After the first mistake of purchasing 35 Thayer was behind us, we persevered through the next several blunders with our convenient rose colored glasses firmly affixed over our eyes. On second thought, perhaps it was more like a blindfold because we sure happened to disregard a slew of important barriers as we leapt over them.
Ah how I sometimes yearn for the early days when we were still smiling, laughing, no matter what type of nightmare we encountered. It makes me wistful to be that ignorant again.
Our house was located, as I mentioned at 35 Thayer Ave. Many might imagine this to be a busy street with loads of activity, just as an avenue should be. Our house however was situated at the end of what can best be described as a field of dirt; not even so much a street, let alone an Avenue.
The aforementioned field that was our street held just one house, ours. The rest of the field was conveniently the back entrances to a little shopping plaza. The plaza consisted of an urban clothing store, CD creation shop, Laundromat, church, convenience store and one storefront which went through a myriad of different shops; one of which went right through Matt and I, but that fun snippet must be saved for later.
At the time we saw nothing wrong with the odd layout of the street, just the odd layout of the interior of the home so we got right to work on changing it all.
In every room of the house, of which there were eight including the two bathrooms, there was dark wood paneling, drop ceiling, chocolate brown trim paint and at least (but usually more) 10 electrical outlets which were conveniently placed at about three feet off the ground.
It isn’t as if the home inspector did not warn us about the fact that not only was the fuse box a Federal Pacific (known for spontaneously combusting and burning down countless homes before they were shut down) but that it was less than 100 amp service and to make things even more interesting they had gone with the old ‘shove a nail in there so it will never trip off’ trick.
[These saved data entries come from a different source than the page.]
-- ==== Sys2Proof/Machine/Dispatch.lean ====
section
/-! DEFINITION. One arm per instruction, in the order of spec/opcode_table.json: its meaning. -/

namespace Sys2Proof.Machine
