/-- At 0xA000 to 0xBFFF: Plain refuses a read and ignores a write; variant 1 reads and writes RAM of bank hi2 in RAM
mode, else of bank 0; variant 2 has 512 bytes of which the low nibble is kept, the rest is refused; variant 3
reads 0xFF and ignores writes while disabled, else reads and writes the RAM bank 0 to 3 or the clock field 8 to
12 selected, any other selection being refused. (The bank rules and the disabled reads are the decisions D22 to
D24 and D26 of the spec itself; that the upper nibble of variant 2 reads 0 is DEDUCED, log 22.) (20_memory.md
R95, 20_memory.md R94, 20_memory.md R99, 20_memory.md R100, 20_memory.md R104, 20_memory.md R110) -/
def Obligations.ExternalWindow : Prop :=
  ∀ (b : Bus) (a : Word) (v : Byte), 0xA000 ≤ a.toNat → a.toNat < 0xC000 →
    let o : Nat := a.toNat - 0xA000
    let ram : Nat → Byte → Prop := fun k w =>
      b.read a = .ok (b.cart.xram.read k) b ∧
      b.write a v = .ok () { b with cart := { b.cart with xram := b.cart.xram.write k w } }
    (b.cart.ctl = .plain → b.read a = .fatal a b ∧ b.write a v = .ok () b) ∧
    (∀ st, b.cart.ctl = .bank1 st → ram ((if st.bankMode then st.hi2.toNat else 0) * 0x2000 + o) v) ∧
    (∀ st, b.cart.ctl = .bank2 st →
      (o < 0x200 → b.read a = .ok (b.cart.xram.read o &&& 0x0F) b ∧
        b.write a v = .ok () { b with cart := { b.cart with xram := b.cart.xram.write o (v &&& 0x0F) } }) ∧
      (0x200 ≤ o → b.read a = .fatal a b ∧ b.write a v = .fatal a b)) ∧
    (∀ st, b.cart.ctl = .bank3 st →
      (st.ramEnable = false → b.read a = .ok 0xFF b ∧ b.write a v = .ok () b) ∧
      (st.ramEnable = true → st.ramBank.toNat < 4 → ram (st.ramBank.toNat * 0x2000 + o) v) ∧
      (st.ramEnable = true → 8 ≤ st.ramBank.toNat → st.ramBank.toNat ≤ 12 →
        b.read a = .ok (st.rtc.get (st.ramBank.toNat - 8)) b ∧
        b.write a v = .ok () { b with cart := { b.cart with
          ctl := .bank3 { st with rtc := st.rtc.set (st.ramBank.toNat - 8) v } } }) ∧
      (st.ramEnable = true → (4 ≤ st.ramBank.toNat ∧ st.ramBank.toNat < 8) ∨ 12 < st.ramBank.toNat →
        b.read a = .fatal a b ∧ b.write a v = .fatal a b))

/-- Whatever a Step does, the ROM image, its length, the kind of controller and the OPEN parameters of the machine
are what they were. (The fatal error of an access is recorded in a next state: log 6; that the machine carries
its OPEN parameters: log 30.) (10_state.md R41, 10_state.md R26, 20_memory.md R65) -/
def Obligations.RomIsImmutable : Prop :=
  ∀ (s t : State), step s = .next t →
    t.bus.cart.rom = s.bus.cart.rom ∧ t.bus.cart.romLen = s.bus.cart.romLen ∧ t.bus.cfg = s.bus.cfg ∧
    (match s.bus.cart.ctl, t.bus.cart.ctl with
      | .plain, .plain => True
      | .bank1 _, .bank1 _ => True
      | .bank2 _, .bank2 _ => True
      | .bank3 _, .bank3 _ => True
      | _, _ => False)

/-- The fixed bits and computed fields of P1, TAC, IF and STAT, and the stored byte of the others, as a read gives
them; only palette reads have a side effect, which is on the tile caches. (Addresses, layouts and fixed bits are
the decisions D10, D35, D36, D37 and D44 of the spec itself.) (20_memory.md R80, 20_memory.md R75, 20_memory.md
R71, 10_state.md R29, 10_state.md R31, 10_state.md R33) -/
def Obligations.IoReads : Prop :=
  ∀ (b : Bus),
    let p := b.pressed
    let low (dir act : Bool) : Bool := (!b.io.p1Sel.getLsbD 0 && dir) || (!b.io.p1Sel.getLsbD 1 && act)
    b.read 0xFF00 = .ok (0b11#2 ++ b.io.p1Sel ++ (BitVec.ofBool (!low p.down p.start) ++
      BitVec.ofBool (!low p.up p.select) ++ BitVec.ofBool (!low p.left p.b) ++ BitVec.ofBool (!low p.right p.a))) b ∧
    b.read 0xFF07 = .ok (0b11111#5 ++ b.io.tac) b ∧
    b.read 0xFF0F = .ok (0b111#3 ++ b.io.ifl) b ∧
    b.read 0xFF41 = .ok (0b1#1 ++ b.io.statEnable ++ BitVec.ofBool (decide (b.io.ly = b.io.lyc)) ++ b.io.mode) b ∧
    b.read 0xFF47 = .ok b.io.bgp { b with caches := { b.caches with bg := [], window := [] } } ∧
    b.read 0xFF48 = .ok b.io.obp0 { b with caches := { b.caches with sprite := [] } } ∧
    b.read 0xFF49 = .ok b.io.obp1 { b with caches := { b.caches with sprite := [] } } ∧
    (∀ f : Word × Byte, f ∈
      ([(0xFF01, b.io.sb), (0xFF02, b.io.sc), (0xFF04, b.io.div), (0xFF05, b.io.tima), (0xFF06, b.io.tma),
        (0xFF10, b.sregs.nr10), (0xFF11, b.sregs.nr11), (0xFF12, b.sregs.nr12), (0xFF13, b.sregs.nr13),
        (0xFF14, b.sregs.nr14), (0xFF16, b.sregs.nr21), (0xFF17, b.sregs.nr22), (0xFF18, b.sregs.nr23),
        (0xFF19, b.sregs.nr24), (0xFF1A, b.sregs.nr30), (0xFF1B, b.sregs.nr31), (0xFF1C, b.sregs.nr32),
        (0xFF1D, b.sregs.nr33), (0xFF1E, b.sregs.nr34), (0xFF20, b.sregs.nr41), (0xFF21, b.sregs.nr42),
        (0xFF22, b.sregs.nr43), (0xFF23, b.sregs.nr44), (0xFF24, b.sregs.nr50), (0xFF25, b.sregs.nr51),
        (0xFF26, b.sregs.nr52), (0xFF40, b.io.lcdc), (0xFF42, b.io.scy), (0xFF43, b.io.scx), (0xFF44, b.io.ly),
        (0xFF45, b.io.lyc), (0xFF46, b.io.dma), (0xFF4A, b.io.wy), (0xFF4B, b.io.wx), (0xFFFF, b.io.ie)] :
        List (Word × Byte)) → b.read f.1 = .ok f.2 b) ∧
    (∀ k : Fin 16, b.read (0xFF30 + BitVec.ofNat 16 k.val) = .ok (b.sregs.wave.read k.val) b)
That small bit of information would have been enough to get out of the purchase contract. Instead we waved the inspector off as if he had never done this before and that we clearly knew exactly what we were doing.
I would like to remind you at this time of the cackling which should be taking place.
As the paneling came down we discovered the strapping used to hold it was tacked up right over the old wallpaper from the 1950’s. We had just gone back in time five decades; well, really two I suppose considering when we first walked through the door the entire house was like stepping onto the dingy and dusty set of a Quincy, M.E episode.
Even more interesting than the chosen décor were those outlets I had mentioned. Turns out the genius who lived there took the one (yes, one) original outlet in the room, attached lamp cord to it (see photo) and ran it to the additional 9 outlets through the space. Doors and windows are not exactly an issue when there is that much cord -- feel free to just go up and over!
The paneling tacks happened to miss the strapping in some areas. We counted 6 spots where fire had burned the wallpaper due to punctured wiring.
Since the paneling was coming down the drop ceiling also had to go; mostly because the paneling went to the original ceiling. Of course it did. Perhaps the second layer of ceiling should be stripped then too right? Not too many people are into puke yellow aluminum siding as a modern treatment option. At the time it was installed though I suppose it was a good sturdy base to hold the warehouse style fluorescent lights strewn about the home.
Those lights would have been perfect if we had intended to fill up the house with a whole bunch of pot plants that we would cultivate. Looking back that might have been a safer option.
Talk about scary electrical nightmares. The photo next to the charred lamp cord depicts the outlet in the ceiling mounted light box, 1 fluorescent light is plugged into that, an extension cord is plugged into the fluorescent light box, the cord was supposed to attach to the other fluorescent at the opposite end of the room but since it didn’t quite make it the mastermind of power decided to splice in another. Of course electrical tape should be good enough to hold that connection together for decades. No fear of this house burning down. She wasn’t going anywhere.
Now that the drop ceiling was going we might as well pull up that hideous, vile smelling, brown, gold and orange 1970’s shag wall to wall carpeting. Oh goodie, there is another layer of wall to wall underneath it that this one was simply tack stapled to. Why tear something out when it could simply be covered up right? Unlike our predecessors, we chose to toss it and finally reached the hardwoods.
Because we had gone this far we figured why not rip out all those hand made, wide pine, tongue in groove, crooked kitchen cabinets and the countertop that was harvest gold and cracked. Come to think of it all three harvest gold appliances that did not work could go as well. And since the kitchen was now bare, tearing up that floor would be a piece of cake.
We then discovered another layer. Then another. Then another... All told we pulled five layers out of the kitchen before reaching the subfloor.
Once everything throughout the house was stripped (thanks in very large part to great friends, some of our more helpful family, a few million enormous cups of coffee and one or two overnight hotel stays) and the final pile of horsehair dust was swept into a green contractor bag, we had taken enough out of the house to completely fill four 40 yard dumpsters.
The good news was that we estimated to have gained back over 20,000 cubic feet of space by simply peeling off layers. The onion theory does ring true when it comes to renovation of an 1850’s farmhouse however -- the more layers that are peeled the more likely some tears are eventually going to fall.